# Spartan Harsey Model 1 Limited Edtion #1



## psyopwilddog (Apr 12, 2012)

The Knife Gods jusy smiled upon me with a Spartan Harsey Limited edition seial number #1. I got it for a great deal but would really like to know the value for insurance reasons? I also plan on having Bill sign the knife. Any ideas???


----------



## x SF med (Apr 12, 2012)

There were only 250 made, all are sold.  The insurance valuation is going to be changing (increasing) as time passes.  I saw one on e-bay not too long ago for a lot of pennies, unsigned.   We'll talk tonight and over the weekend, again.   As I said on the phone, Nice find, but I hate you...  even though I have mine.


----------



## x SF med (Apr 16, 2012)

Soooooooooooooooo....  Mr. Copycat ...  how many signatures do you have on that knife?  And who helped with the idea?  and what is it with all the bead bling you scooped? Huh?

I thought I saw 3 separate scratch lines on yours... after mine was defaced by a logger, an 18B/F  and an 18D/F...  and more beads than a large breasted exhibitionist at Mardi Gras...

You are such a RMEF...  no it's not a Troll Typo...  it's a really bad joke about the Rocky Mountain Elk Foundation...  All of you should contact the originator of this thread and ask to join...  since he is the HMFIC of the Willamette Valley Chapter  (I busted you out, you might get a few more members)


----------



## x SF med (Apr 16, 2012)

x SF med said:


> There were only 250 made, all are sold. The insurance valuation is going to be changing (increasing) as time passes. I saw one on e-bay not too long ago for a lot of pennies, unsigned. We'll talk tonight and over the weekend, again.

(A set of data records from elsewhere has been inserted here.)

-- ==== Sys2Proof/Certificates/Slice0/Obligations.lean ====
section
/-! DEFINITION. The statements for the provers, block by block in the order of spec/. `s.heard` is the state in which a frame is
judged (`FramesOutsideRequests` says what it is), `replying` and `refusing` fix the ACK or NAK that then waits, and `giveTurns`
is what the scheduler does after a command: `TurnOffersBestTask` and `TurnStartsPromotesAndChooses` say what that is, and the
theorem `turnCore_giveTurns` of Sys2Proof/Laws/Turns.lean bounds it. -/

open Sys2Proof Sys2Proof.Machine

/-! ## The queue, power-on and the straps -/

/-- The model's queue (log 1, log 2): a step runs the command at the front of the queue on the queue's rest, an empty queue
idles, and since no row of the table has bits, no word puts a command there. -/
def Obligations.StepRunsFrontCommand : Prop :=
  (∀ (c : Instr) (cs : List Instr) (s : State), s.pending = c :: cs → step s = exec c { s with pending := cs })
  ∧ (∀ s : State, s.pending = [] → step s = .next s)
  ∧ ∀ (s : State) (nbits w : Nat), s.withFetchWord nbits w = s

/-- R160, R166, R168, R169, R3, R23, R9, R75, R76, R94, R108, R124, R135, R137, R139, R146, R151, R62: POWER_ON leaves every
block in the power-on state of its chapter. The queue and the count of open choices are the model's own (log 37).

The state of the part as power comes on is sound in every way that the step keeps.

R159, R160: ADDRESS_SAMPLING, the first after power-on, fixes the address (16 × AS1 + 8 × AS0 + ⌊mean/128⌋, at most 31) and
the baud rate, turns the receiver on and starts the watchdog with its 2 s default. A second one does not arise and is not
acted on (log 4). -/
def Obligations.PowerOnAndSampling : Prop :=
  (∀ s : State, ∃ t : State, exec .powerOn s = .next t
     ∧ t.link.receiver = .off ∧ t.link.reply = .none ∧ t.link.mode = .normal ∧ t.link.flags = 0#13
     ∧ t.link.mask = BitVec.allOnes 13 ∧ t.link.wdCode = 2 ∧ t.link.wdTimer = none ∧ t.attnLow = false
     ∧ t.link.sampled = false ∧ t.startSlot = 0
     ∧ (∀ x : Index, (t.carousels.get x).config = none
         ∧ (t.carousels.get x).map = { state := .absent, carriers := [], finding := none })
     ∧ (∀ g : Index, t.groups.get g = none ∧ (t.channels.get g).run = false ∧ (t.channels.get g).dir = .forward
         ∧ (t.channels.get g).speed = .creep)
     ∧ (∀ p : Index, (t.ports.get p).shuttle = .faulted ∧ (t.ports.get p).fault = some .start
         ∧ (t.ports.get p).loadRec = none ∧ (t.ports.get p).insertOut = false ∧ (t.ports.get p).extractOut = false
         ∧ (t.ports.get p).releaseOut = false ∧ (t.ports.get p).awaitingRest = true ∧ (t.ports.get p).infeed = none
         ∧ (t.ports.get p).scan = none ∧ (t.ports.get p).job = none ∧ (t.ports.get p).transferTimer = none
         ∧ t.stores.get p = none)
     ∧ t.sched.orders = List.replicate 16 none ∧ t.sched.openCounter = 0 ∧ t.sched.activationCounter = 0
     ∧ t.sched.placedOrder = [] ∧ t.station.diversionTimer = none
     ∧ t.station.fault = none ∧ t.station.releasePort = none ∧ t.station.collector = [] ∧ t.station.paused = false
     ∧ t.station.drive = true ∧ t.station.diverter = .idle ∧ t.station.position = .reject ∧ t.station.send = false
     ∧ t.station.reject = []
     ∧ (∀ i : Index, t.station.lanes.get i = { state := .free, order := none, stack := [] })
     ∧ t.station.settings =
         { transferTimeout := 8, massTolerance := 10, storePatience := 60, laneCount := 4, high := 10, low := 6 }
     ∧ t.audit.generation = 0 ∧ (∀ x : Index, t.audit.tasks.get x = none) ∧ t.audit.log = []
     ∧ t.audit.entryCounter = 0 ∧ t.audit.engine = { measuring := none, last := 3 }
     ∧ t.pending = s.pending ∧ t.choices = s.choices)
  ∧ (LinkInv State.reset.link ∧ DriveInv State.reset ∧ PortInv State.reset ∧ StationInv State.reset.station
       ∧ BalanceInv State.reset ∧ CounterInv State.reset ∧ StockSound State.reset ∧ TagLaw State.reset
       ∧ ProfilesDefined State.reset)
  ∧ ∀ (as1 as0 br1 br0 : Bool) (conv : List (BitVec 10)) (s : State), conv.length = 32 →
      (s.link.sampled = true → exec (.addressSampling as1 as0 br1 br0 conv) s = .next s)
      ∧ (s.link.sampled = false → s.link.wdCode = 2 → ∃ n : Nat,
          exec (.addressSampling as1 as0 br1 br0 conv) s = .next (s.setLink { s.link with
            address := n, baud := BitVec.ofNat 2 (2 * br1.toNat + br0.toNat), sampled := true, receiver := .hunt,
            wdTimer := some 2000 })
          ∧ n ≤ 31 ∧ n = 16 * as1.toNat + 8 * as0.toNat + (conv.map BitVec.toNat).sum / 32 / 128)

/-! ## The line (R161 to R166, R172, R174) -/

/-- R160, R161: while the receiver is off every byte and every frame is lost. A gap of more than 5 ms within a frame puts it
back in HUNT.

R161, R164, R174 (log 10): the receiver takes the bytes of a frame one by one: a frame that has begun stands in IN_FRAME, and
its last byte makes it the frame that it is. A CRC mismatch, a LEN above 200 and a byte with a framing error discard it, and
in HUNT a byte other than SYNC is not acted on, nor is a SYNC with a framing error (log 41): the receiver is then in HUNT, a
waiting reply is dropped and the watchdog goes on. A frame command with more than 200 payload bytes is discarded so.

R162, R163, R164, R165, R166 (log 14: FRAME_NOT_ADDRESSED is judged by its own ADDR byte): a whole frame to the part's own
address is the request of its kind, and one to address 63 of the kinds PAUSE, CONTINUE and RESUME the broadcast. A frame for
another module, a reply, a broadcast of another kind and a broadcast of a length that its kind does not allow do no more than
put the receiver in HUNT, drop a waiting reply and restart a RUNNING watchdog with the timeout of its code. -/
def Obligations.FramesOutsideRequests : Prop :=
  (∀ s : State,
     (∀ taken : List Byte, s.link.receiver = .inFrame taken → exec .frameGapTimeout s = .next (s.setReceiver .hunt))
     ∧ ((∀ taken : List Byte, s.link.receiver ≠ .inFrame taken) → exec .frameGapTimeout s = .next s)
     ∧ (s.link.receiver = .off → (∀ bytes : List LineByte, exec (.invalidFrame bytes) s = .next s)
         ∧ ∀ c : Instr, isFrame c = true → exec c s = .next s))
  ∧ (∀ (s : State) (addr kind : Byte) (p frame : List Byte) (crc : BitVec 16) (clean : Byte → LineByte)
       (left : Receiver → State), s.Listens → s.link.receiver = .hunt → p.length ≤ 200 →
       clean = (fun b => { value := b, framingError := false }) →
       left = (fun r => s.setLink { s.heard.link with wdTimer := s.link.wdTimer, receiver := r }) →
       crc = crc16 ([addr, kind, BitVec.ofNat 8 p.length] ++ p) →
       frame = [0xA5#8, addr, kind, BitVec.ofNat 8 p.length] ++ p ++ [crc.extractLsb' 8 8, crc.extractLsb' 0 8] →
       exec (.invalidFrame (frame.map clean)) s = exec (.frameNotAddressed addr kind p) s
       ∧ (∀ n : Nat, 1 ≤ n → n < frame.length →
           exec (.invalidFrame ((frame.take n).map clean)) s = .next (left (.inFrame (frame.take n)))
           ∧ ∀ b : Byte, exec (.invalidFrame ((frame.take n).map clean ++ [{ value := b, framingError := true }])) s =
               .next (left .hunt))
       ∧ (∀ c1 c2 : Byte, (c1 ≠ crc.extractLsb' 8 8 ∨ c2 ≠ crc.extractLsb' 0 8) →
           exec (.invalidFrame (([0xA5#8, addr, kind, BitVec.ofNat 8 p.length] ++ p ++ [c1, c2]).map clean)) s =
             .next (left .hunt))
       ∧ (∀ len : Byte, 200 < len.toNat →
           exec (.invalidFrame ([0xA5#8, addr, kind, len].map clean)) s = .next (left .hunt))
       ∧ (∀ bs : List Byte, bs ≠ [] → (∀ b ∈ bs, b ≠ 0xA5#8) →
           exec (.invalidFrame (bs.map clean)) s = .next (left .hunt))
       ∧ exec (.invalidFrame [{ value := 0xA5#8, framingError := true }]) s = .next (left .hunt))
  ∧ (∀ (c : Instr) (p : List Byte) (s : State), framePayload c = some p → s.Listens → 200 < p.length →
       exec c s = .next (s.setLink { s.heard.link with wdTimer := s.link.wdTimer }))
  ∧ (∀ (addr kind : Byte) (p : List Byte) (s : State),
       (addr.toNat = s.link.address →
         (∀ c : Instr, addressedRequest c = some (kind, p) → exec (.frameNotAddressed addr kind p) s = exec c s)
         ∧ exec (.frameNotAddressed addr kind p) s = exec (.unknownKind kind p) s)
       ∧ (addr.toNat ≠ s.link.address → addr.toNat = 63 →
           exec (.frameNotAddressed addr 0x13#8 p) s = exec (.pause true p) s
           ∧ exec (.frameNotAddressed addr 0x14#8 p) s = exec (.cont true p) s
           ∧ exec (.frameNotAddressed addr 0x05#8 p) s = exec (.resume true p) s))
  ∧ (∀ (addr kind : Byte) (p : List Byte) (s : State), s.Listens → p.length ≤ 200 → addr.toNat ≠ s.link.address →
       (addr.toNat ≠ 63 ∨ (kind ≠ 0x13#8 ∧ kind ≠ 0x14#8 ∧ kind ≠ 0x05#8)
         ∨ ((kind = 0x13#8 ∨ kind = 0x14#8) ∧ p.length ≠ 1) ∨ (kind = 0x05#8 ∧ p.length ≠ 0)) →
       ∃ l : Link, exec (.frameNotAddressed addr kind p) s = .next (s.setLink l)
         ∧ s.heard = s.setLink l
         ∧ l.receiver = .hunt
         ∧ (l.reply = match s.link.reply with
             | .waiting _ => .none
             | r => r)
         ∧ (l.wdTimer = match s.link.wdTimer with
             | some _ => watchdogTimeout s.link.wdCode
             | none => none)
         ∧ l.address = s.link.address ∧ l.baud = s.link.baud ∧ l.sampled = s.link.sampled ∧ l.mode = s.link.mode
         ∧ l.flags = s.link.flags ∧ l.mask = s.link.mask ∧ l.wdCode = s.link.wdCode)

/-- R163: an addressed request of no kind of section 11.3 is answered with a NAK of UNKNOWN_KIND and detail 0xFF.

R163, R173: a request whose length the kind table does not allow is refused FORMAT with its length as detail; one of an
allowed length whose unused bits are not zero is refused RANGE with the number of that field. -/
def Obligations.LinkUnitRefuses : Prop :=
  (∀ (kind : Byte) (p : List Byte) (s : State), s.Listens → p.length ≤ 200 → kind.toNat ∉ kindCodes →
     exec (.unknownKind kind p) s = .next (s.heard.replying (kind ||| 0x80#8) [0x02#8, 0xFF#8]))
  ∧ ((∀ (c : Instr) (kind : Byte) (p : List Byte) (s : State), addressedRequest c = some (kind, p) → s.Listens →
       p.length ≤ 200 → ¬lengthAllowed kind p.length → exec c s = .next (s.heard.refusing kind .format p.length))
     ∧ (∀ (p : List Byte) (s : State), s.Listens →
         (p.length = 3 → 8192 ≤ wordAt p 1 → exec (.setLink p) s = .next (s.heard.refusing 0x03#8 .range 1))
         ∧ (p.length = 2 → 8192 ≤ wordAt p 0 → exec (.ackEvents p) s = .next (s.heard.refusing 0x04#8 .range 0))
         ∧ (p.length = 32 → 16 ≤ byteAt p 1 → exec (.setGroup p) s = .next (s.heard.refusing 0x11#8 .range 1))
         ∧ (p.length = 2 → ((byteAt p 0).testBit 7 ∨ (byteAt p 0).testBit 6 ∨ (byteAt p 0).testBit 3) →
             exec (.clearFaultGroup p) s = .next (s.heard.refusing 0x15#8 .range 0)
             ∧ exec (.clearFaultBalance p) s = .next (s.heard.refusing 0x15#8 .range 0)
             ∧ exec (.clearFaultPort p) s = .next (s.heard.refusing 0x15#8 .range 0)
             ∧ exec (.clearFaultStation p) s = .next (s.heard.refusing 0x15#8 .range 0))))

/-- A refused request changes nothing but the reply: whatever request is answered with a NAK, other than COMMISSION (whose
profiles R45 empties) and MAP_COMMIT (whose finding R26 records), the whole state is the heard one with that NAK waiting. -/
def Obligations.RefusalChangesNothing : Prop :=
  ∀ (c : Instr) (kind : Byte) (p : List Byte) (s t : State) (nak : List Byte), addressedRequest c = some (kind, p) →
    kind ≠ 0x12#8 → kind ≠ 0x22#8 → s.Listens → exec c s = .next t →
    t.link.reply = .waiting { kind := kind ||| 0x80#8, payload := nak } →
    t = s.heard.replying (kind ||| 0x80#8) nak

/-- R161, R164, R174: REPLY_SEND enables the driver and turns the receiver off; the frame sent is SYNC, the reply direction
with the address, KIND, LEN, the payload fixed before, and the CRC-16 of all but SYNC, high byte first. REPLY_COMPLETE and
REPLY_DROP end it (for the ACK of RESET ALL see `ResetAllResetsPart`). -/
def Obligations.ReplySentOrDropped : Prop :=
  ∀ (s : State) (r : Reply),
    (s.link.reply = .waiting r →
      ∃ crc : List Byte, crc.length = 2
        ∧ exec .replySend s = .next (s.setLink { s.link with
            reply := .sending r, receiver := .off,
            lineOut := [0xA5#8, BitVec.ofNat 8 (0x80 + s.link.address), r.kind, BitVec.ofNat 8 r.payload.length]
              ++ r.payload ++ crc })
        ∧ crc = [(crc16 ([BitVec.ofNat 8 (0x80 + s.link.address), r.kind, BitVec.ofNat 8 r.payload.length]
              ++ r.payload)).extractLsb' 8 8,
            (crc16 ([BitVec.ofNat 8 (0x80 + s.link.address), r.kind, BitVec.ofNat 8 r.payload.length]
              ++ r.payload)).extractLsb' 0 8])
    ∧ (s.link.reply = .sending r → r.kind ≠ 0x06#8 →
        exec .replyComplete s = .next (s.setLink { s.link with reply := .none, lineOut := [], receiver := .hunt }))
    ∧ (s.link.reply = .waiting r → r.kind ≠ 0x06#8 → ∀ b : Byte,
        exec (.replyDrop b) s = .next (s.setLink { s.link with
          reply := .none, lineOut := [], receiver := if b = 0xA5#8 then .inFrame [b] else .hunt }))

As I said on the phone, Nice find, but I hate you... even though I have mine.


 

Update...  unless it sold after I left the knife show... there is one Spartan/Harsey Model I LE left.

Ther are a few of the Model II's and Hunters available, but they are slowed down due to an unfortunate incident in Oregon involving a tree and a building.


----------